Can anger be positive?

We usually think of anger as a negative emotion. According to the Bible, the intemperate expression of rage (wrath) is considered to be a vice, one of the 7 Deadly Sins. However, at EvaSins, we believe that anger is a constructive and positive emotion that we should not be afraid to embrace. As long as they are used for the right purposes, all emotions can have their upsides.

It is true that sometimes when angry, we do stupid things. We lead ourselves to a self-destructive or negative behaviour without noticing the risks. Many of us are even trying to hide or repress it because sometimes it can be rather difficult to control. 

But when has a repressed emotion done any good to anyone?

We tend to forget that this emotion is never there without a reason. Imagine a world without anger, where there is no emotion to express how injustice feels. Expressing our anger is a way for us to present our frustrations to the wrongdoers (injustices, insults, disrespect, exploitation). 

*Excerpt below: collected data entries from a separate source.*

-- ==== Sys2Proof/Word.lean ====
section
/-! DEFINITION. The word types of the module (R3, R4): bytes, 32-bit register words, 64-bit values. -/

namespace Sys2Proof

/-- One byte. -/
abbrev Byte := BitVec 8

/-- A 32-bit register word (R4). -/
abbrev Word := BitVec 32

/-- A 64-bit value: a slot value, a word accumulator, a tick number, TAI nanoseconds. -/
abbrev DWord := BitVec 64

end Sys2Proof
end

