-- ==== Sys2Proof/Syntax.lean ====
section
/-! DEFINITION. The commands of the module: one constructor per row of spec/opcode_table.json, in the order
of the families. Operands are what the command brings from outside (addresses, values, frames, messages). -/

namespace Sys2Proof
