/-- Registers of the CAN block. -/
def regsCan : List RegDesc := [
  ⟨0x0000, 0x00000000, false, false, false, false, none,
    [⟨1, 0, .rw, 0, 3, false⟩]⟩,
  ⟨0x0004, 0x00000001, false, false, false, false, some F.CAN_SEL.BUS,
    [⟨6, 6, .wo, 0, 1, false⟩, ⟨5, 5, .rw, 0, 1, false⟩, ⟨4, 4, .rw, 0, 1, false⟩, ⟨2, 1, .rw, 0, 3, true⟩, ⟨0, 0, .rw, 0, 1, false⟩]⟩,
  ⟨0x0008, 0x00000000, false, false, false, true, some F.CAN_SEL.BUS,
    [⟨31, 24, .rw, 0, 255, false⟩, ⟨23, 16, .rw, 1, 255, false⟩, ⟨15, 8, .rw, 0, 127, false⟩, ⟨4, 0, .rw, 0, 31, false⟩]⟩,
  ⟨0x000C, 0x00000000, false, false, false, true, some F.CAN_SEL.BUS,
    [⟨31, 24, .rw, 0, 255, false⟩, ⟨23, 16, .rw, 0, 31, false⟩, ⟨15, 8, .rw, 0, 15, false⟩, ⟨4, 0, .rw, 0, 31, false⟩]⟩,
  ⟨0x0010, 0x00000004, false, false, false, false, some F.CAN_SEL.BUS,
    [⟨31, 24, .ro, 0, 255, false⟩, ⟨23, 16, .ro, 0, 255, false⟩, ⟨2, 0, .ro, 0, 7, false⟩]⟩,
  ⟨0x0014, 0x00000000, false, false, false, false, some F.CAN_SEL.BUS,
    [⟨3, 3, .w1c, 0, 1, false⟩, ⟨2, 2, .w1c, 0, 1, false⟩, ⟨1, 1, .w1c, 0, 1, false⟩, ⟨0, 0, .w1c, 0, 1, false⟩]⟩,
  ⟨0x0018, 0x00000000, false, false, false, false, some F.CAN_SEL.BUS,
    [⟨31, 16, .rc, 0, 65535, false⟩, ⟨15, 0, .rc, 0, 65535, false⟩]⟩,
  ⟨0x001C, 0x00000000, false, false, false, false, some F.CAN_SEL.BUS,
    [⟨31, 0, .w1s, 0, 4294967295, false⟩]⟩,
  ⟨0x0020, 0x00000000, false, false, false, false, some F.CAN_SEL.BUS,
    [⟨31, 0, .w1s, 0, 4294967295, false⟩]⟩,
  ⟨0x0024, 0x00000000, false, false, false, false, some F.CAN_SEL.BUS,
    [⟨31, 0, .w1s, 0, 4294967295, false⟩]⟩,
  ⟨0x0028, 0x00000000, false, false, false, false, some F.CAN_SEL.BUS,
    [⟨31, 0, .w1s, 0, 4294967295, false⟩]⟩,
  ⟨0x0030, 0x00000000, true, false, false, false, some F.CAN_SEL.BUS,
    [⟨31, 0, .ro, 0, 4294967295, false⟩]⟩,
  ⟨0x0034, 0x00000000, false, true, false, false, some F.CAN_SEL.BUS,
    [⟨31, 0, .ro, 0, 4294967295, false⟩]⟩,
  ⟨0x0038, 0x00000000, true, false, false, false, some F.CAN_SEL.BUS,
    [⟨31, 0, .ro, 0, 4294967295, false⟩]⟩,
  ⟨0x003C, 0x00000000, false, true, false, false, some F.CAN_SEL.BUS,
    [⟨31, 0, .ro, 0, 4294967295, false⟩]⟩]

/-- Registers of the SER block. -/
def regsSer : List RegDesc := [
  ⟨0x0000, 0x00000000, false, false, false, false, none,
    [⟨1, 0, .rw, 0, 3, false⟩]⟩,
  ⟨0x0004, 0x00000000, false, false, false, true, some F.SER_SEL.LINE,
    [⟨31, 28, .rw, 0, 15, false⟩, ⟨27, 12, .rw, 1, 65535, false⟩, ⟨11, 11, .rw, 0, 1, false⟩, ⟨10, 10, .rw, 0, 1, false⟩, ⟨9, 9, .rw, 0, 1, false⟩, ⟨8, 7, .rw, 0, 3, true⟩, ⟨6, 6, .rw, 0, 1, false⟩, ⟨5, 3, .rw, 0, 4, false⟩]⟩,
  ⟨0x0008, 0x00000000, false, false, false, true, some F.SER_SEL.LINE,
    [⟨15, 8, .rw, 1, 255, false⟩, ⟨7, 4, .rw, 0, 15, false⟩, ⟨3, 0, .rw, 0, 15, false⟩]⟩,
  ⟨0x000C, 0x00000000, false, false, false, false, some F.SER_SEL.LINE,
    [⟨2, 2, .wo, 0, 1, false⟩, ⟨1, 1, .rw, 0, 1, false⟩, ⟨0, 0, .rw, 0, 1, false⟩]⟩,
  ⟨0x0010, 0x00000000, false, false, false, false, some F.SER_SEL.LINE,
    [⟨31, 23, .ro, 0, 511, false⟩, ⟨17, 9, .ro, 0, 511, false⟩, ⟨1, 1, .ro, 0, 1, false⟩, ⟨0, 0, .ro, 0, 1, false⟩]⟩,
  ⟨0x0014, 0x00000000, false, false, false, false, some F.SER_SEL.LINE,
    [⟨31, 24, .rc, 0, 255, false⟩, ⟨23, 16, .rc, 0, 255, false⟩, ⟨15, 8, .rc, 0, 255, false⟩, ⟨7, 0, .rc, 0, 255, false⟩]⟩]
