-- ==== Sys2Proof/Machine/Tasks.lean ====
section
/-! DEFINITION. What runs on the logical cores: the order of work in the compute window (R41), activations (R50),
charging (R45), faults (R69, R70), checkpoints with their comparison, retry and vote (R73 to R76, R88, R89), the
start of a verdict self-test (R80, R81), and the frame of every Aidon instruction. -/

namespace Sys2Proof.Machine

open Sys2Proof

/-! ## Scheduling -/

/-- The first task of a list that has not reached its end in this cycle. -/
def firstUnended (s : State) (ks : List TaskRec) : Option TaskRec := ks.find? (fun k => !(s.task k.task).ended)

/-- The order of work on a logical core (R41): shaft-feed tasks, other T1 tasks, one slice of each class that has
not had its slice, then classes with work left, fastest first. -/
def nextTask (s : State) (j : Nat) : Option TaskRec :=
  let ks := coreTasks s j
  let ofClass := fun (c : Nat) => ks.filter (fun k => k.cls == c)
  let groups := [ks.filter (fun k => k.cls == 0 && k.shaftFeed), ofClass 0] ++
    (([1, 2, 3, 4, 5, 6, 7].filter (fun c => !(s.core j).sliced.contains c)).map ofClass) ++
    ([1, 2, 3, 4, 5, 6, 7].map ofClass)
  groups.findSome? (firstUnended s)

/-- The place past the last word that PC can name (R49, R58). -/
@[reducible] def lastPc : Nat := 262144

/-- The PC of a word, or of the place past the last one. -/
def pcAt (n : Nat) : BitVec 19 := BitVec.ofNat 19 (min n lastPc)

/-- An activation starts (R50, R72, R74). -/
def activate (t : TaskSt) (k : TaskRec) : TaskSt :=
  let r := { TaskRegs.fresh with pc := pcAt k.entry }
  { t with regs := r, active := true, charged := 0, cycles := 0, savedCycles := 0, boundHit := false,
           staging := [], sig := 0xFFFFFFFFFFFFFFFF, syn := [], unresolved := false, saved := r, undo := [], undoFull := false, retry := false,
           retryFault := false }

/-- A logical core takes its next work; a task whose activation is in progress resumes with its state. -/
def dispatchCore (s : State) (j : Nat) : State :=
  if (s.core j).inWindow then
    match nextTask s j with
    | none => s.setCore j { s.core j with cur := none }
    | some k =>
      let t := s.task k.task
      let s := if t.active then s else s.setTask k.task (activate t k)
      s.setCore j { s.core j with cur := some k.task }
  else s.setCore j { s.core j with cur := none }

/-- The task that runs on a logical core. -/
def currentTask (s : State) (j : Nat) : Option TaskRec :=
  match (s.core j).cur with
  | none => none
  | some i =>
    match (coreTasks s j).find? (fun k => k.task == i) with
    | none => none
    | some k => if (s.task i).active then some k else none

/-! ## Charging -/

/-- The bound W of a task in the admitted proof (R43). -/
def taskW (s : State) (i : Nat) : Nat :=
  match s.image with
  | none => 0
  | some im => match im.budget.tasks.find? (fun b => b.task == i) with
    | none => 0
    | some b => b.w

/-- Charge an instruction. Re-executed cycles do not count against W again: while a segment is re-executed the charge
grows only where the cycles that led to this place pass those already charged (R45, R75). Claimed work counts for the
core's peak (TICK_CORE_PEAK). -/
def chargeTask (s : State) (j : Nat) (k : TaskRec) (cost : Nat) : State :=
  let t := s.task k.task
  let c := s.core j
  let s := if c.sliced.contains k.cls then s else s.setCore j { c with used := c.used + cost }
  let m := t.cycles + cost
  let n := if t.retry then max t.charged m else t.charged + cost
  let w := taskW s k.task
  if w < n ∧ t.boundHit = false then
    ((s.setTask k.task { t with charged := n, cycles := m, boundHit := true }).note F.TICK_OVR.BOUND_EXCEEDED).raiseAt
      t.cycle 1 3 k.task (d1 k.cls ++ d1 j ++ d1 0 ++ d1 0 ++ d4 w ++ d4 n)
  else s.setTask k.task { t with charged := n, cycles := m }

/-! ## Verdict self-test start -/

/-- A verdict self-test starts: this tick is its tick m (R80). -/
def beginVerdict (s : State) (trigger : Nat) : State :=
  let s := (s.setFlag F.CHK_STATUS.VERDICT_BUSY true).raise 3 3 0 (d1 trigger)
  let s := { s with check := { s.check with
    verdictAt := some s.tick, verdictTrigger := trigger, memBad := false, imageBad := false } }
  s.strait 7 0 [1, 1]

/-- A verdict self-test falls due: it starts, or waits for a split that was accepted or is in progress, and none starts while
one runs or waits (R80, R81). One that MAINT_START asks for also waits behind the splits that wait; one that a mismatch asks
for does not (R327; DESIGN CHOICE, log entry 152). -/
def startVerdict (s : State) (trigger : Nat) : State :=
  if s.flag F.CHK_STATUS.VERDICT_BUSY || s.flag F.CHK_STATUS.VERDICT_QUEUED then s
  else if s.flag F.CHK_STATUS.SPLIT_BUSY || groupRuns s 1 || (trigger == 3 && groupHeld s 1) then
    newActivity { s.setFlag F.CHK_STATUS.VERDICT_QUEUED true with check := { s.check with queuedTrigger := some trigger } }
      1 0x0202 0 0
  else beginVerdict (newActivity s 1 0x0202 0 1) trigger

Many are the mental health professionals who support the idea that anger can be helpful or even healthy. Just like all the other emotions, it has its purposes and it can be used for a good effect. When we use it in a constructive way (when it is not used to vent bad feelings), anger can consist of a way to resolve a problem. 

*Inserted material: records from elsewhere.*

-- ==== Sys2Proof/Machine/AidonBit.lean ====
section
/-! DEFINITION. The Aidon bit logic and nesting instructions (Bit logic and Nesting of R57, R54). -/

namespace Sys2Proof.Machine

open Sys2Proof

/-- A bit load: BA and BQ from the operand (R57). -/
def loadBit (space idx : Nat) (f : Bool → Bool) : AEffect := fun s k t =>
  match bitOperand s k t space idx with
  | .error e => .error e
  | .ok (b, q) => .ok (s, { t with regs := { t.regs with ba := f b, bq := q } })

/-- A bit operation of BA with the operand; BQ is the higher of the two qualities (R54, R57). -/
def opBit (space idx : Nat) (f : Bool → Bool → Bool) : AEffect := fun s k t =>
  match bitOperand s k t space idx with
  | .error e => .error e
  | .ok (b, q) => .ok (s, { t with regs := { t.regs with ba := f t.regs.ba b, bq := t.regs.bq.max q } })

/-- A conditional bit store: the faults come from the encoding whatever BA holds (R57). -/
def setBitIf (space idx : Nat) (v : Bool) : AEffect := fun s k t =>
  if t.regs.ba then storeBit s k t space idx v t.regs.bq
  else match storeCheck s k space idx (idx / 8 + 1) with
    | .error e => .error e
    | .ok () => .ok (s, t)

/-- A push onto the nesting stack: eight entries (R57). -/
def nestPush (op : NestOp) : AEffect := fun s _ t =>
  if 8 ≤ t.regs.nest.length then .error .nest
  else .ok (s, { t with regs := { t.regs with nest := ⟨t.regs.ba, t.regs.bq, op⟩ :: t.regs.nest } })

/-- The pending operation applied: b op BA (R57). -/
def nestApply (op : NestOp) (b a : Bool) : Bool :=
  match op with
  | .and => b && a | .andNot => b && !a | .or => b || a | .orNot => b || !a | .xor => b ^^ a

/-- LD (R57). -/
def execLd (core : Nat) (up : Upset) (space idx : Nat) (s : State) : Host.Outcome State Fault Refusal :=
  .next (oneWord core up (.ld core up space idx) 3 (loadBit space idx (fun b => b)) s)

/-- LDN (R57). -/
def execLdn (core : Nat) (up : Upset) (space idx : Nat) (s : State) : Host.Outcome State Fault Refusal :=
  .next (oneWord core up (.ldn core up space idx) 3 (loadBit space idx (fun b => !b)) s)

/-- AND (R57). -/
def execAndB (core : Nat) (up : Upset) (space idx : Nat) (s : State) : Host.Outcome State Fault Refusal :=
  .next (oneWord core up (.andB core up space idx) 3 (opBit space idx (fun a b => a && b)) s)

/-- ANDN (R57). -/
def execAndn (core : Nat) (up : Upset) (space idx : Nat) (s : State) : Host.Outcome State Fault Refusal :=
  .next (oneWord core up (.andn core up space idx) 3 (opBit space idx (fun a b => a && !b)) s)

/-- OR (R57). -/
def execOrB (core : Nat) (up : Upset) (space idx : Nat) (s : State) : Host.Outcome State Fault Refusal :=
  .next (oneWord core up (.orB core up space idx) 3 (opBit space idx (fun a b => a || b)) s)

/-- ORN (R57). -/
def execOrn (core : Nat) (up : Upset) (space idx : Nat) (s : State) : Host.Outcome State Fault Refusal :=
  .next (oneWord core up (.orn core up space idx) 3 (opBit space idx (fun a b => a || !b)) s)

/-- XOR (R57). -/
def execXorB (core : Nat) (up : Upset) (space idx : Nat) (s : State) : Host.Outcome State Fault Refusal :=
  .next (oneWord core up (.xorB core up space idx) 3 (opBit space idx (fun a b => a ^^ b)) s)

/-- XORN (R57). -/
def execXorn (core : Nat) (up : Upset) (space idx : Nat) (s : State) : Host.Outcome State Fault Refusal :=
  .next (oneWord core up (.xorn core up space idx) 3 (opBit space idx (fun a b => a ^^ !b)) s)

/-- ST (R53, R57). -/
def execSt (core : Nat) (up : Upset) (space idx : Nat) (s : State) : Host.Outcome State Fault Refusal :=
  .next (oneWord core up (.st core up space idx) 2 (fun s k t => storeBit s k t space idx t.regs.ba t.regs.bq) s)

/-- STN (R53, R57). -/
def execStn (core : Nat) (up : Upset) (space idx : Nat) (s : State) : Host.Outcome State Fault Refusal :=
  .next (oneWord core up (.stn core up space idx) 2 (fun s k t => storeBit s k t space idx (!t.regs.ba) t.regs.bq) s)

/-- S (R53, R57). -/
def execSetB (core : Nat) (up : Upset) (space idx : Nat) (s : State) : Host.Outcome State Fault Refusal :=
  .next (oneWord core up (.setB core up space idx) 2 (setBitIf space idx true) s)

/-- RST (R53, R57). -/
def execRst (core : Nat) (up : Upset) (space idx : Nat) (s : State) : Host.Outcome State Fault Refusal :=
  .next (oneWord core up (.rst core up space idx) 2 (setBitIf space idx false) s)

/-- NOT (R57). -/
def execNotB (core : Nat) (up : Upset) (s : State) : Host.Outcome State Fault Refusal :=
  .next (regInstr core up (.notB core up) 1 (fun r => { r with ba := !r.ba }) s)

/-- SET1 (R57). -/
def execSet1 (core : Nat) (up : Upset) (s : State) : Host.Outcome State Fault Refusal :=
  .next (regInstr core up (.set1 core up) 1 (fun r => { r with ba := true, bq := .good }) s)

/-- SET0 (R57). -/
def execSet0 (core : Nat) (up : Upset) (s : State) : Host.Outcome State Fault Refusal :=
  .next (regInstr core up (.set0 core up) 1 (fun r => { r with ba := false, bq := .good }) s)

/-- AP (R57). -/
def execAp (core : Nat) (up : Upset) (s : State) : Host.Outcome State Fault Refusal :=
  .next (oneWord core up (.ap core up) 1 (nestPush .and) s)

/-- ANP (R57). -/
def execAnp (core : Nat) (up : Upset) (s : State) : Host.Outcome State Fault Refusal :=
  .next (oneWord core up (.anp core up) 1 (nestPush .andNot) s)

/-- OP (R57). -/
def execOpB (core : Nat) (up : Upset) (s : State) : Host.Outcome State Fault Refusal :=
  .next (oneWord core up (.opB core up) 1 (nestPush .or) s)

/-- ONP (R57). -/
def execOnp (core : Nat) (up : Upset) (s : State) : Host.Outcome State Fault Refusal :=
  .next (oneWord core up (.onp core up) 1 (nestPush .orNot) s)

/-- XP (R57). -/
def execXp (core : Nat) (up : Upset) (s : State) : Host.Outcome State Fault Refusal :=
  .next (oneWord core up (.xp core up) 1 (nestPush .xor) s)

/-- POP: BA ← b op BA, BQ the higher of q and BQ (R57). -/
def execPop (core : Nat) (up : Upset) (s : State) : Host.Outcome State Fault Refusal :=
  .next (oneWord core up (.pop core up) 1 (fun s _ t =>
    match t.regs.nest with
    | [] => .error .nest
    | e :: es => .ok (s, { t with regs := { t.regs with
        nest := es, ba := nestApply e.op e.ba t.regs.ba, bq := e.bq.max t.regs.bq } })) s)

end Sys2Proof.Machine
end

The physical and emotional stress that we feel when we are angry, is the force that motivates us to do something about it. Anger can give us the strength and the aggression that we need in order to overcome a stronger enemy or a hard situation.

It empowers us and makes feel the need to be in control. Our angry emotions can provide the necessary information and self insight that will allow us to better engage with the situation. As a result, it will lead to the first step in negotiating a solution to the problem and be closer to our goal. 

Constructive anger is also associated with optimism and positivity. When we feel angry, we are more positive about our ability to change a situation. As a result, we begin to focus on what we are trying/hoping to achieve. 

The angry man is aiming at what he can attain, and the belief that you will attain your aim is pleasant.” —Aristotle

To conclude, the hardest part about practising constructive anger is being conscious of how we feel at the time when a situation causes us this particular emotion. The real challenge is not to repress our feelings but to channel that energy towards solutions.